Supporting data for "A methodological approach to correlate tumor heterogeneity with drug distribution profile in mass spectrometry imaging (MSI) data"

Mass spectrometry imaging (MSI) has become a valuable tool in drug imaging because of its ability to provide a simultaneous spatial distribution of the drug and several other molecular ions present in the biological sample. An important application is the evaluation of homogeneity/heterogeneity of drug distribution in solid tumors. Solid tumors are known to be made up of different tissue subpopulations and their heterogeneity is supposed to have a direct and/or indirect influence on drug distribution. Hence, for further enhancement of penetration therapy performance, it is important to link a characterization of the tumor microenvironment with drug homogeneity. In this study, untargeted MSI data were used to understand the spatial heterogeneity within solid tumors, assessing its impact on the drug (paclitaxel) distribution. The proposed approach was applied to MSI datasets already analyzed, focusing on tumor drug distribution. Untargeted MSI datasets were collected on different tumor xenograft models (ovarian and colon cancer cell lines) pre-treated or not with anti-angiogenesis compound (bevacizumab). Our main data analysis steps involved: a) pre-processing of MSI data to make all biological samples directly comparable, b) unsupervised data clustering to find different tissue subtypes, c) quantification of drug heterogeneity using local indicators of spatial association (LISA) map and d) selection of important ion signals from identified clusters of interest using the spatial -aware statistical tools. Our clustering results show variation in tumor subpopulations and less spatial heterogeneity in the MSI data collected on samples treated with the anti-angiogenesis compound consistently with our previous data.
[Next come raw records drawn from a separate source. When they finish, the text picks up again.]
-- ==== Sys2Proof/WellFormed.lean ====
section
/-! DEFINITION. When an instruction's operands are ones the spec gives the instruction. -/

namespace Sys2Proof

/-- A frame as R36 and R190 bound it: `2 <= len <= CHUNK_SIZE`, and CHUNK_SIZE bytes of data. -/
def Frame.wf (c : Config) (f : Frame) : Bool :=
  decide (2 ≤ f.len.toNat ∧ f.len.toNat ≤ c.chunkSize ∧ f.data.length = c.chunkSize)

/-- A line's content holds no terminator (R90). -/
def lineWf (content : List Byte) : Bool :=
  content.all (fun b => b != termByte)

/-- Well-formedness of an instruction. A body or content holds no 0x0A; a non-matching line does not begin with its
link's prefix (R121, R211); a pushed frame has the lengths of R190. -/
def Instr.wf (c : Config) : Instr → Bool
  | .cmdData body => lineWf body
  | .lineOtherA content => lineWf content && decide (content.take 5 ≠ cmdPfx)
  | .replyReturn body => lineWf body
  | .lineOtherB content => lineWf content && decide (content.take 7 ≠ repPfx)
  | .sPollA | .sRxA | .sEnc | .sPollQ | .sTxB | .sThrottle | .sPollB | .sRxB | .sTxA | .sStopClean | .sStopError => true
  | .fifoPush f => f.wf c
  | .fifoPop => true
  | .fifoPushPop f => f.wf c

end Sys2Proof
end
The local spatial structures identified in drug ion LISA maps show a correlation with clusters identified using a clustering method. Using the right spatial method, we were able to reduce the number of false-positive ions selected and identified the one that shows relevant spatial patterns in different tissue subtypes. Finally, our overall study shows that there is a direct association in drug homogeneity and spatial arrangement of different tissue subtypes in a solid tumor.